== ASSIGNMENT ==
Once the line with "(s.updMerge f).stager = s.stager := rfl" is found in the entries below, repeat it and each following line exactly, up to and including the line with "(s.updStager f).resetAsserted = s.resetAsserted := rfl". Add no other lines.

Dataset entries
-- ==== Sys2Proof/Laws/State.lean ====
section
/-! SUPPORT. One lemma per field per update of State. -/

namespace Sys2Proof.Machine

@[simp] theorem State.updPath_pending (s : State) (f : Path → Path) : (s.updPath f).pending = s.pending := rfl
@[simp] theorem State.updPath_resetAsserted (s : State) (f : Path → Path) : (s.updPath f).resetAsserted = s.resetAsserted := rfl
@[simp] theorem State.updPath_cbStraps (s : State) (f : Path → Path) : (s.updPath f).cbStraps = s.cbStraps := rfl
@[simp] theorem State.updPath_wallUs (s : State) (f : Path → Path) : (s.updPath f).wallUs = s.wallUs := rfl
@[simp] theorem State.updPath_freeIdx (s : State) (f : Path → Path) : (s.updPath f).freeIdx = s.freeIdx := rfl
@[simp] theorem State.updPath_path (s : State) (f : Path → Path) : (s.updPath f).path = f s.path := rfl
@[simp] theorem State.updPath_regions (s : State) (f : Path → Path) : (s.updPath f).regions = s.regions := rfl
@[simp] theorem State.updPath_dir (s : State) (f : Path → Path) : (s.updPath f).dir = s.dir := rfl
@[simp] theorem State.updPath_ovr (s : State) (f : Path → Path) : (s.updPath f).ovr = s.ovr := rfl
@[simp] theorem State.updPath_front (s : State) (f : Path → Path) : (s.updPath f).front = s.front := rfl
@[simp] theorem State.updPath_merge (s : State) (f : Path → Path) : (s.updPath f).merge = s.merge := rfl
@[simp] theorem State.updPath_stager (s : State) (f : Path → Path) : (s.updPath f).stager = s.stager := rfl
@[simp] theorem State.updPath_commit (s : State) (f : Path → Path) : (s.updPath f).commit = s.commit := rfl
@[simp] theorem State.updPath_lane (s : State) (f : Path → Path) : (s.updPath f).lane = s.lane := rfl
@[simp] theorem State.updPath_jrn (s : State) (f : Path → Path) : (s.updPath f).jrn = s.jrn := rfl
@[simp] theorem State.updPath_cmd (s : State) (f : Path → Path) : (s.updPath f).cmd = s.cmd := rfl
@[simp] theorem State.updPath_ntc (s : State) (f : Path → Path) : (s.updPath f).ntc = s.ntc := rfl
@[simp] theorem State.updPath_img (s : State) (f : Path → Path) : (s.updPath f).img = s.img := rfl

@[simp] theorem State.updFront_pending (s : State) (f : Front → Front) : (s.updFront f).pending = s.pending := rfl
@[simp] theorem State.updFront_resetAsserted (s : State) (f : Front → Front) : (s.updFront f).resetAsserted = s.resetAsserted := rfl
@[simp] theorem State.updFront_cbStraps (s : State) (f : Front → Front) : (s.updFront f).cbStraps = s.cbStraps := rfl
@[simp] theorem State.updFront_wallUs (s : State) (f : Front → Front) : (s.updFront f).wallUs = s.wallUs := rfl
@[simp] theorem State.updFront_freeIdx (s : State) (f : Front → Front) : (s.updFront f).freeIdx = s.freeIdx := rfl
@[simp] theorem State.updFront_path (s : State) (f : Front → Front) : (s.updFront f).path = s.path := rfl
@[simp] theorem State.updFront_regions (s : State) (f : Front → Front) : (s.updFront f).regions = s.regions := rfl
@[simp] theorem State.updFront_dir (s : State) (f : Front → Front) : (s.updFront f).dir = s.dir := rfl
@[simp] theorem State.updFront_ovr (s : State) (f : Front → Front) : (s.updFront f).ovr = s.ovr := rfl
@[simp] theorem State.updFront_front (s : State) (f : Front → Front) : (s.updFront f).front = f s.front := rfl
@[simp] theorem State.updFront_merge (s : State) (f : Front → Front) : (s.updFront f).merge = s.merge := rfl
@[simp] theorem State.updFront_stager (s : State) (f : Front → Front) : (s.updFront f).stager = s.stager := rfl
@[simp] theorem State.updFront_commit (s : State) (f : Front → Front) : (s.updFront f).commit = s.commit := rfl
@[simp] theorem State.updFront_lane (s : State) (f : Front → Front) : (s.updFront f).lane = s.lane := rfl
@[simp] theorem State.updFront_jrn (s : State) (f : Front → Front) : (s.updFront f).jrn = s.jrn := rfl
@[simp] theorem State.updFront_cmd (s : State) (f : Front → Front) : (s.updFront f).cmd = s.cmd := rfl
@[simp] theorem State.updFront_ntc (s : State) (f : Front → Front) : (s.updFront f).ntc = s.ntc := rfl
@[simp] theorem State.updFront_img (s : State) (f : Front → Front) : (s.updFront f).img = s.img := rfl

@[simp] theorem State.updMerge_pending (s : State) (f : Merge → Merge) : (s.updMerge f).pending = s.pending := rfl
@[simp] theorem State.updMerge_resetAsserted (s : State) (f : Merge → Merge) : (s.updMerge f).resetAsserted = s.resetAsserted := rfl
@[simp] theorem State.updMerge_cbStraps (s : State) (f : Merge → Merge) : (s.updMerge f).cbStraps = s.cbStraps := rfl
@[simp] theorem State.updMerge_wallUs (s : State) (f : Merge → Merge) : (s.updMerge f).wallUs = s.wallUs := rfl
@[simp] theorem State.updMerge_freeIdx (s : State) (f : Merge → Merge) : (s.updMerge f).freeIdx = s.freeIdx := rfl
@[simp] theorem State.updMerge_path (s : State) (f : Merge → Merge) : (s.updMerge f).path = s.path := rfl
@[simp] theorem State.updMerge_regions (s : State) (f : Merge → Merge) : (s.updMerge f).regions = s.regions := rfl
@[simp] theorem State.updMerge_dir (s : State) (f : Merge → Merge) : (s.updMerge f).dir = s.dir := rfl
@[simp] theorem State.updMerge_ovr (s : State) (f : Merge → Merge) : (s.updMerge f).ovr = s.ovr := rfl
@[simp] theorem State.updMerge_front (s : State) (f : Merge → Merge) : (s.updMerge f).front = s.front := rfl
@[simp] theorem State.updMerge_merge (s : State) (f : Merge → Merge) : (s.updMerge f).merge = f s.merge := rfl
@[simp] theorem State.updMerge_stager (s : State) (f : Merge → Merge) : (s.updMerge f).stager = s.stager := rfl
@[simp] theorem State.updMerge_commit (s : State) (f : Merge → Merge) : (s.updMerge f).commit = s.commit := rfl
@[simp] theorem State.updMerge_lane (s : State) (f : Merge → Merge) : (s.updMerge f).lane = s.lane := rfl
@[simp] theorem State.updMerge_jrn (s : State) (f : Merge → Merge) : (s.updMerge f).jrn = s.jrn := rfl
@[simp] theorem State.updMerge_cmd (s : State) (f : Merge → Merge) : (s.updMerge f).cmd = s.cmd := rfl
@[simp] theorem State.updMerge_ntc (s : State) (f : Merge → Merge) : (s.updMerge f).ntc = s.ntc := rfl
@[simp] theorem State.updMerge_img (s : State) (f : Merge → Merge) : (s.updMerge f).img = s.img := rfl

@[simp] theorem State.updStager_pending (s : State) (f : Stager → Stager) : (s.updStager f).pending = s.pending := rfl
@[simp] theorem State.updStager_resetAsserted (s : State) (f : Stager → Stager) : (s.updStager f).resetAsserted = s.resetAsserted := rfl
@[simp] theorem State.updStager_cbStraps (s : State) (f : Stager → Stager) : (s.updStager f).cbStraps = s.cbStraps := rfl
@[simp] theorem State.updStager_wallUs (s : State) (f : Stager → Stager) : (s.updStager f).wallUs = s.wallUs := rfl
@[simp] theorem State.updStager_freeIdx (s : State) (f : Stager → Stager) : (s.updStager f).freeIdx = s.freeIdx := rfl
@[simp] theorem State.updStager_path (s : State) (f : Stager → Stager) : (s.updStager f).path = s.path := rfl
@[simp] theorem State.updStager_regions (s : State) (f : Stager → Stager) : (s.updStager f).regions = s.regions := rfl
@[simp] theorem State.updStager_dir (s : State) (f : Stager → Stager) : (s.updStager f).dir = s.dir := rfl
@[simp] theorem State.updStager_ovr (s : State) (f : Stager → Stager) : (s.updStager f).ovr = s.ovr := rfl
@[simp] theorem State.updStager_front (s : State) (f : Stager → Stager) : (s.updStager f).front = s.front := rfl
@[simp] theorem State.updStager_merge (s : State) (f : Stager → Stager) : (s.updStager f).merge = s.merge := rfl
@[simp] theorem State.updStager_stager (s : State) (f : Stager → Stager) : (s.updStager f).stager = f s.stager := rfl
@[simp] theorem State.updStager_commit (s : State) (f : Stager → Stager) : (s.updStager f).commit = s.commit := rfl
@[simp] theorem State.updStager_lane (s : State) (f : Stager → Stager) : (s.updStager f).lane = s.lane := rfl
@[simp] theorem State.updStager_jrn (s : State) (f : Stager → Stager) : (s.updStager f).jrn = s.jrn := rfl
@[simp] theorem State.updStager_cmd (s : State) (f : Stager → Stager) : (s.updStager f).cmd = s.cmd := rfl
@[simp] theorem State.updStager_ntc (s : State) (f : Stager → Stager) : (s.updStager f).ntc = s.ntc := rfl
@[simp] theorem State.updStager_img (s : State) (f : Stager → Stager) : (s.updStager f).img = s.img := rfl

@[simp] theorem State.updCommit_pending (s : State) (f : Commit → Commit) : (s.updCommit f).pending = s.pending := rfl
@[simp] theorem State.updCommit_resetAsserted (s : State) (f : Commit → Commit) : (s.updCommit f).resetAsserted = s.resetAsserted := rfl
@[simp] theorem State.updCommit_cbStraps (s : State) (f : Commit → Commit) : (s.updCommit f).cbStraps = s.cbStraps := rfl
@[simp] theorem State.updCommit_wallUs (s : State) (f : Commit → Commit) : (s.updCommit f).wallUs = s.wallUs := rfl
@[simp] theorem State.updCommit_freeIdx (s : State) (f : Commit → Commit) : (s.updCommit f).freeIdx = s.freeIdx := rfl
@[simp] theorem State.updCommit_path (s : State) (f : Commit → Commit) : (s.updCommit f).path = s.path := rfl
@[simp] theorem State.updCommit_regions (s : State) (f : Commit → Commit) : (s.updCommit f).regions = s.regions := rfl
@[simp] theorem State.updCommit_dir (s : State) (f : Commit → Commit) : (s.updCommit f).dir = s.dir := rfl
@[simp] theorem State.updCommit_ovr (s : State) (f : Commit → Commit) : (s.updCommit f).ovr = s.ovr := rfl
@[simp] theorem State.updCommit_front (s : State) (f : Commit → Commit) : (s.updCommit f).front = s.front := rfl
@[simp] theorem State.updCommit_merge (s : State) (f : Commit → Commit) : (s.updCommit f).merge = s.merge := rfl
@[simp] theorem State.updCommit_stager (s : State) (f : Commit → Commit) : (s.updCommit f).stager = s.stager := rfl
@[simp] theorem State.updCommit_commit (s : State) (f : Commit → Commit) : (s.updCommit f).commit = f s.commit := rfl
@[simp] theorem State.updCommit_lane (s : State) (f : Commit → Commit) : (s.updCommit f).lane = s.lane := rfl
@[simp] theorem State.updCommit_jrn (s : State) (f : Commit → Commit) : (s.updCommit f).jrn = s.jrn := rfl
@[simp] theorem State.updCommit_cmd (s : State) (f : Commit → Commit) : (s.updCommit f).cmd = s.cmd := rfl
@[simp] theorem State.updCommit_ntc (s : State) (f : Commit → Commit) : (s.updCommit f).ntc = s.ntc := rfl
@[simp] theorem State.updCommit_img (s : State) (f : Commit → Commit) : (s.updCommit f).img = s.img := rfl

@[simp] theorem State.updLane_pending (s : State) (f : Timeline → Timeline) : (s.updLane f).pending = s.pending := rfl
@[simp] theorem State.updLane_resetAsserted (s : State) (f : Timeline → Timeline) : (s.updLane f).resetAsserted = s.resetAsserted := rfl
@[simp] theorem State.updLane_cbStraps (s : State) (f : Timeline → Timeline) : (s.updLane f).cbStraps = s.cbStraps := rfl
@[simp] theorem State.updLane_wallUs (s : State) (f : Timeline → Timeline) : (s.updLane f).wallUs = s.wallUs := rfl
@[simp] theorem State.updLane_freeIdx (s : State) (f : Timeline → Timeline) : (s.updLane f).freeIdx = s.freeIdx := rfl
@[simp] theorem State.updLane_path (s : State) (f : Timeline → Timeline) : (s.updLane f).path = s.path := rfl
@[simp] theorem State.updLane_regions (s : State) (f : Timeline → Timeline) : (s.updLane f).regions = s.regions := rfl
@[simp] theorem State.updLane_dir (s : State) (f : Timeline → Timeline) : (s.updLane f).dir = s.dir := rfl
@[simp] theorem State.updLane_ovr (s : State) (f : Timeline → Timeline) : (s.updLane f).ovr = s.ovr := rfl
@[simp] theorem State.updLane_front (s : State) (f : Timeline → Timeline) : (s.updLane f).front = s.front := rfl
@[simp] theorem State.updLane_merge (s : State) (f : Timeline → Timeline) : (s.updLane f).merge = s.merge := rfl
@[simp] theorem State.updLane_stager (s : State) (f : Timeline → Timeline) : (s.updLane f).stager = s.stager := rfl
@[simp] theorem State.updLane_commit (s : State) (f : Timeline → Timeline) : (s.updLane f).commit = s.commit := rfl
@[simp] theorem State.updLane_lane (s : State) (f : Timeline → Timeline) : (s.updLane f).lane = f s.lane := rfl
@[simp] theorem State.updLane_jrn (s : State) (f : Timeline → Timeline) : (s.updLane f).jrn = s.jrn := rfl
@[simp] theorem State.updLane_cmd (s : State) (f : Timeline → Timeline) : (s.updLane f).cmd = s.cmd := rfl
@[simp] theorem State.updLane_ntc (s : State) (f : Timeline → Timeline) : (s.updLane f).ntc = s.ntc := rfl
@[simp] theorem State.updLane_img (s : State) (f : Timeline → Timeline) : (s.updLane f).img = s.img := rfl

== WRITTEN REPLY ==
@[simp] theorem State.updMerge_stager (s : State) (f : Merge → Merge) : (s.updMerge f).stager = s.stager := rfl
@[simp] theorem State.updMerge_commit (s : State) (f : Merge → Merge) : (s.updMerge f).commit = s.commit := rfl
@[simp] theorem State.updMerge_lane (s : State) (f : Merge → Merge) : (s.updMerge f).lane = s.lane := rfl
@[simp] theorem State.updMerge_jrn (s : State) (f : Merge → Merge) : (s.updMerge f).jrn = s.jrn := rfl
@[simp] theorem State.updMerge_cmd (s : State) (f : Merge → Merge) : (s.updMerge f).cmd = s.cmd := rfl
@[simp] theorem State.updMerge_ntc (s : State) (f : Merge → Merge) : (s.updMerge f).ntc = s.ntc := rfl
@[simp] theorem State.updMerge_img (s : State) (f : Merge → Merge) : (s.updMerge f).img = s.img := rfl

@[simp] theorem State.updStager_pending (s : State) (f : Stager → Stager) : (s.updStager f).pending = s.pending := rfl
@[simp] theorem State.updStager_resetAsserted (s : State) (f : Stager → Stager) : (s.updStager f).resetAsserted = s.resetAsserted := rfl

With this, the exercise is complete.